The small company's advantage isn't better technology or smarter people. It's the absence of the permission tax. No layers of procedures slowing them down. No ego battles over who owns the AI strategy. No political fights with stakeholders who think it's their right to approve every experiment.

This is why small companies will close the gap on large ones faster than most executives expect. The bottleneck was never the technology. It was always the organization.

Fighting back

I'm not going to pretend there's a simple fix. You can't eliminate organizational gravity by reading a blog post. But there are things that actually help.

Measure time-to-ship, not time-to-build. Most teams track development velocity. Nobody tracks how long it takes from "this is a good idea" to "customers are using it." Start measuring that, and the permission tax becomes visible. My FAQ example? The build was 20% of the total timeline. That ratio should alarm anyone paying attention.

When a team wants to expand, challenge the assumption that more people is the answer. What could you stop doing instead? What could you simplify? A focused team of 6 doing 3 things well will always outperform a team of 15 doing 8 things poorly.

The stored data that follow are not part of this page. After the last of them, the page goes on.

-- ==== Sys2Proof/Machine/System.lean ====
section
/-! DEFINITION. The meanings of the two commands that belong to neither unit, NOP and RDREG (spec R105, R106). -/

namespace Sys2Proof.Machine

/-- `NOP` (R105): answers `OK` whatever the fail flags are. -/
def execNop (s : State) : Host.Outcome State Fault Refusal := .next (respondOk s)

/-- `RDREG n` (R106): also in the failed state of either unit; changes no register. For the numbers 13 to 15, which no
decoded command has, the term stands for "an illegal command" (R31) and answers as one (log 10). -/
def execRdreg (n : BitVec 4) (s : State) : Host.Outcome State Fault Refusal :=
  match readReg s n with
  | some v => .next (respond .ok 0#2 v s)
  | none => .next (answerIllegal s)

end Sys2Proof.Machine
end

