/-- R98 (the spec's own inference), `d = 0`. `RINIT 8TO5`, `RPUSH x[0]`, ..., `RFLUSH`, with any `NOP`, `RDREG` and P-unit commands in between, from
any state: every response of the R-unit is `OK`, the outputs are `regroup_8to5(x)`, and the unit ends ready for another
conversion in the same direction. -/
def Obligations.ConvertToSymbolsStream : Prop :=
  ∀ (is : List Instr) (x : List Byte) (s : State), (∀ i ∈ is, i.wf = true) → s.input = eventsOf is →
    regroupPart is = convertSeq .eightToFive x →
    ∃ (t : State) (rs : List Response), runAll s = .next t ∧ t.output = s.output ++ rs ∧ rs.length = is.length ∧
      (∀ r ∈ regroupResponses is rs, r.cause = .ok) ∧ unitsOf (regroupResponses is rs) = (regroup8to5 x).map symByte ∧
      t.acc = 0#7 ∧ t.bits = 0#3 ∧ t.rfail = false ∧ t.rcause = 0#4 ∧ t.rdir = .eightToFive

/-- R98 (the spec's own inference), `d = 1`. The same in direction 5→8, for values of any size: if `regroup_5to8` succeeds, every response of the
R-unit is `OK`, the outputs are its bytes and the unit ends ready for another conversion; if it fails with a cause, the
R-unit's responses are `OK` up to one with that cause and `FAILED` after it, and the cause stays recorded. -/
def Obligations.ConvertToBytesStream : Prop :=
  ∀ (is : List Instr) (x : List Byte) (s : State), (∀ i ∈ is, i.wf = true) → s.input = eventsOf is →
    regroupPart is = convertSeq .fiveToEight x →
    ∃ (t : State) (rs : List Response), runAll s = .next t ∧ t.output = s.output ++ rs ∧ rs.length = is.length ∧
      (∀ y, regroup5to8 s.cfg.strictPad x = .ok y →
        (∀ r ∈ regroupResponses is rs, r.cause = .ok) ∧ unitsOf (regroupResponses is rs) = y ∧
        t.acc = 0#7 ∧ t.bits = 0#3 ∧ t.rfail = false ∧ t.rcause = 0#4 ∧ t.rdir = .fiveToEight) ∧
      (∀ e, regroup5to8 s.cfg.strictPad x = .error e →
        (∃ n m : Nat, (regroupResponses is rs).map Response.cause =
          List.replicate n .ok ++ [e] ++ List.replicate m .failed) ∧
        t.rfail = true ∧ t.rcause = e.code ∧ t.rdir = .fiveToEight)

/-- R117 with R98's last sentence (the spec's own inference): `RSEQ` without `RINIT`. In an R-unit with no residual bits
and no failure, as it is after reset and after a conversion that ended well, `RSEQ x` is a conversion in the direction the
unit has. In direction 8→5 it gives `regroup_8to5(x)`. In direction 5→8, if `regroup_5to8(x)` succeeds it gives its bytes, and
in both cases the unit ends as it began; if it fails with a cause, the responses are `OK` up to one with that cause and
`FAILED` after it, and the cause stays recorded. The P-unit is untouched. -/
def Obligations.RseqAlone : Prop :=
  ∀ (x : List Byte) (s : State), s.acc = 0#7 → s.bits = 0#3 → s.rfail = false → s.rcause = 0#4 → s.input = eventsOf (rSeq x) →
    ∃ (t : State) (rs : List Response), runAll s = .next t ∧ t.output = s.output ++ rs ∧ rs.length = x.length + 1 ∧
      s.sameP t ∧
      (s.rdir = .eightToFive →
        (∀ r ∈ rs, r.cause = .ok) ∧ unitsOf rs = (regroup8to5 x).map symByte ∧ s.sameR t) ∧
      (s.rdir = .fiveToEight → ∀ y, regroup5to8 s.cfg.strictPad x = .ok y →
        (∀ r ∈ rs, r.cause = .ok) ∧ unitsOf rs = y ∧ s.sameR t) ∧
      (s.rdir = .fiveToEight → ∀ e, regroup5to8 s.cfg.strictPad x = .error e →
        (∃ n m : Nat, rs.map Response.cause = List.replicate n .ok ++ [e] ++ List.replicate m .failed) ∧
        t.rfail = true ∧ t.rcause = e.code ∧ t.rdir = .fiveToEight)

/-! ## The assembler and the codec around the block -/

/-- R52. The assembler produces only legal words: it "refuses an operand that would make the word illegal". -/
def Obligations.AssembledWordsLegal : Prop :=
  ∀ (text : List Char) (ws : List Word16), assemble text = .ok ws → ∀ w ∈ ws, ∃ i, decode w = .ok i

/-- R147, Round-trip, outside the block (R125), as C5 resolves it, for every value of the parameters with a
`VERSION_MAX` of at most 31: decoding the encoding of a valid Address gives the Address, with its hrp lowered; so for a
lower-case hrp it gives the Address itself. And, for every value of the parameters, what the two directions give is valid
(R127, R130, R143): a string that the Encoder gives is that of a valid Address, and its length is the predicted one, at
most 90; an Address that the Decoder gives is valid, with a lower-case hrp, and its string decodes to it again. -/
def Obligations.CodecRoundTrip : Prop :=
  (∀ (c : Config) (a : Address), c.versionMax ≤ 31 → a.valid c = true →
    ∃ str, encodeString c a.hrp a.version a.program = some str ∧ str.length = encodedLength a ∧
      decodeString c str = some { a with hrp := lowerString a.hrp }) ∧
  (∀ (c : Config) (a : Address) (str : List Byte), encodeString c a.hrp a.version a.program = some str →
    a.valid c = true ∧ str.length = encodedLength a ∧ str.length ≤ 90) ∧
  (∀ (c : Config) (str : List Byte) (a : Address), decodeString c str = some a →
    a.valid c = true ∧ lowerString a.hrp = a.hrp ∧ decodeString c (a.string c) = some a)
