theorem exec_rflush_bytes (hlive : s.rfail = false) (hd : s.rdir = .fiveToEight) :
    exec .rflush s = .next (flushBytes s) := by
  simp [exec, execRflush, unlessFailed, hlive, hd]

/-- `RFLUSH` of symbols gives the last, short group and leaves the unit ready (R91, R93). -/
theorem Tracks.flushSyms {g : Regroup Sym} (h : Tracks .eightToFive s g) :
    Ready .eightToFive (flushSyms s) ∧ AnswersOk s (flushSyms s) ((lastSym g).map symByte) := by
  unfold Machine.flushSyms lastSym
  rw [h.bits, h.acc]
  split
  case isTrue hpos =>
    have hunit (n : Nat) : outUnit (n &&& 31) = symByte (BitVec.ofNat 5 n) := by
      apply BitVec.eq_of_toNat_eq
      rw [outUnit, symByte_toNat, BitVec.toNat_ofNat, BitVec.toNat_ofNat, Nat.and_two_pow_sub_one_eq_mod _ 5]
      omega
    refine ⟨⟨rfl, rfl, h.live, h.cause, h.dir⟩, _, rfl, rfl, ?_⟩
    rw [units_packOne, hunit]
    rfl
  case isFalse hzero =>
    have hbits : g.bits = 0 := by omega
    have hacc : g.acc = 0 := by simpa [hbits] using h.small
    refine ⟨⟨?_, ?_, h.live, h.cause, h.dir⟩, _, rfl, rfl, units_none _ _⟩
    · exact BitVec.eq_of_toNat_eq (h.acc.trans hacc)
    · exact BitVec.eq_of_toNat_eq (h.bits.trans hbits)

/-- `RFLUSH` of bytes raises the cause of R86's checks, or has none to raise. -/
theorem Tracks.flushBytes {g : Regroup Byte} (h : Tracks .fiveToEight s g) :
    (∃ e, closeBytes s.cfg.strictPad g = .error e ∧ flushBytes s = raiseFailure .r e s) ∨
      (closeBytes s.cfg.strictPad g = .ok g.out ∧ flushBytes s = respondOk (clearResidual s)) := by
  have hacc : s.acc ≠ 0#7 ↔ g.acc ≠ 0 := by rw [← h.acc, ← BitVec.toNat_inj.ne]; rfl
  simp only [Machine.flushBytes, closeBytes, h.bits, hacc]
  split_ifs
  · exact .inl ⟨_, rfl, rfl⟩
  · exact .inl ⟨_, rfl, rfl⟩
  · exact .inr ⟨rfl, rfl⟩

/-- In direction 8→5, `RSEQ` gives what the loop of R85 and its last group still have to give. -/
theorem Tracks.converts_to_symbols {g : Regroup Sym} (h : Tracks .eightToFive s g) {x : List Byte}
    (hin : s.input = eventsOf (rSeq x)) :
    Converts .eightToFive (g.out.map symByte) s
      (.ok (((x.foldl takeByte g).out ++ lastSym (x.foldl takeByte g)).map symByte)) := by
  induction x generalizing s g with
  | nil =>
    have h' := h.input (eventsOf [])
    obtain ⟨hready, hanswer⟩ := h'.flushSyms
    have hu := exec_rflush_syms h'.live h'.dir
    refine .cons hin rfl hu hanswer ?_
    rw [List.map_append]
    exact .nil (exec_keeps_port hu).2 hready
  | cons v x ih =>
    have h' := h.input (eventsOf (rSeq x))
    obtain ⟨hnext, y, hanswer, hout⟩ := h'.pushByte v
    have hu := exec_rpush_byte h'.live h'.dir v
    refine .cons hin rfl hu hanswer ?_
    rw [hout]
    exact ih hnext (exec_keeps_port hu).2
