-- ==== Sys2Proof/Machine/Dispatch.lean ====
section
/-! DEFINITION. Dispatch (R82): an exhaustive match over the decode outcomes, one arm for each. -/

namespace Sys2Proof.Machine

def exec (i : Instr) (s : State) : Host.Outcome State Fault Refusal :=
  match i with
  | .loadConst address constant => Sys2Proof.Machine.execLoadConst address constant s
  | .read dstAddr srcAddr => Sys2Proof.Machine.execRead dstAddr srcAddr s
  | .write srcAddr offset baseAddr => Sys2Proof.Machine.execWrite srcAddr offset baseAddr s
  | .max addrB addrC addrD => Sys2Proof.Machine.execMax addrB addrC addrD s
  | .unknownOpcode0 => Sys2Proof.Machine.execUnknownOpcode0 s
  | .unknownOpcode1 => Sys2Proof.Machine.execUnknownOpcode1 s
  | .unknownOpcode2 => Sys2Proof.Machine.execUnknownOpcode2 s
  | .unknownOpcode4 => Sys2Proof.Machine.execUnknownOpcode4 s
  | .unknownOpcode5 => Sys2Proof.Machine.execUnknownOpcode5 s
  | .unknownOpcode6 => Sys2Proof.Machine.execUnknownOpcode6 s
  | .unknownOpcode8 => Sys2Proof.Machine.execUnknownOpcode8 s
  | .unknownOpcode9 => Sys2Proof.Machine.execUnknownOpcode9 s
  | .unknownOpcode10 => Sys2Proof.Machine.execUnknownOpcode10 s
  | .unknownOpcode11 => Sys2Proof.Machine.execUnknownOpcode11 s
  | .unknownOpcode12 => Sys2Proof.Machine.execUnknownOpcode12 s
  | .unknownOpcode13 => Sys2Proof.Machine.execUnknownOpcode13 s
  | .unknownOpcode14 => Sys2Proof.Machine.execUnknownOpcode14 s
  | .unknownOpcode15 => Sys2Proof.Machine.execUnknownOpcode15 s
  | .unknownOpcode16 => Sys2Proof.Machine.execUnknownOpcode16 s
  | .unknownOpcode17 => Sys2Proof.Machine.execUnknownOpcode17 s
  | .unknownOpcode18 => Sys2Proof.Machine.execUnknownOpcode18 s
  | .unknownOpcode21 => Sys2Proof.Machine.execUnknownOpcode21 s
  | .unknownOpcode22 => Sys2Proof.Machine.execUnknownOpcode22 s
  | .unknownOpcode23 => Sys2Proof.Machine.execUnknownOpcode23 s
  | .unknownOpcode24 => Sys2Proof.Machine.execUnknownOpcode24 s
  | .unknownOpcode25 => Sys2Proof.Machine.execUnknownOpcode25 s
  | .unknownOpcode26 => Sys2Proof.Machine.execUnknownOpcode26 s
  | .unknownOpcode27 => Sys2Proof.Machine.execUnknownOpcode27 s
  | .unknownOpcode28 => Sys2Proof.Machine.execUnknownOpcode28 s
  | .unknownOpcode29 => Sys2Proof.Machine.execUnknownOpcode29 s
  | .unknownOpcode30 => Sys2Proof.Machine.execUnknownOpcode30 s
  | .unknownOpcode31 => Sys2Proof.Machine.execUnknownOpcode31 s

end Sys2Proof.Machine
end

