-- ==== Sys2Proof/Laws/Reporter.lean ====
section
/-! SUPPORT. What the report of one range is, said once. -/

namespace Sys2Proof.Machine

theorem reportRange_empty {m : Memory} {start stop : Int} (h : min stop ((m.capacity : Int) - 1) < max start 0) :
    reportRange m start stop =
      { start := Config.emptyRangeStart start stop m.capacity, stop := Config.emptyRangeEnd start stop m.capacity,
        size := 0, cells := [] } := if_pos h

theorem reportRange_nonempty {m : Memory} {start stop : Int} (h : max start 0 ≤ min stop ((m.capacity : Int) - 1)) :
    reportRange m start stop =
      { start := max start 0, stop := min stop ((m.capacity : Int) - 1),
        size := rangeSize (max start 0) (min stop ((m.capacity : Int) - 1)),
        cells := cellEntries m (max start 0).toNat (rangeSize (max start 0) (min stop ((m.capacity : Int) - 1))) } :=
  if_neg (not_lt.2 h)

@[simp] theorem cellEntries_length (m : Memory) (start size : Nat) : (cellEntries m start size).length = size := by
  simp [cellEntries]

end Sys2Proof.Machine
end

Descope before you hire.

Protect team autonomy like it's the most valuable thing you have. Because it is. Every approval chain you add, every "just loop in" you request, every governance layer you introduce costs something. Sometimes that cost is justified. Often it's not. Default to trust and course-correct when needed, not the other way around.

The companies that will win aren't the ones with the most people or the biggest budgets. They're the ones where a good idea can go from someone's head to a customer's hands without passing through a gauntlet of meetings, reviews, and political negotiations first.

The permission tax is real. And it compounds. The sooner you start reducing it, the more you'll actually ship.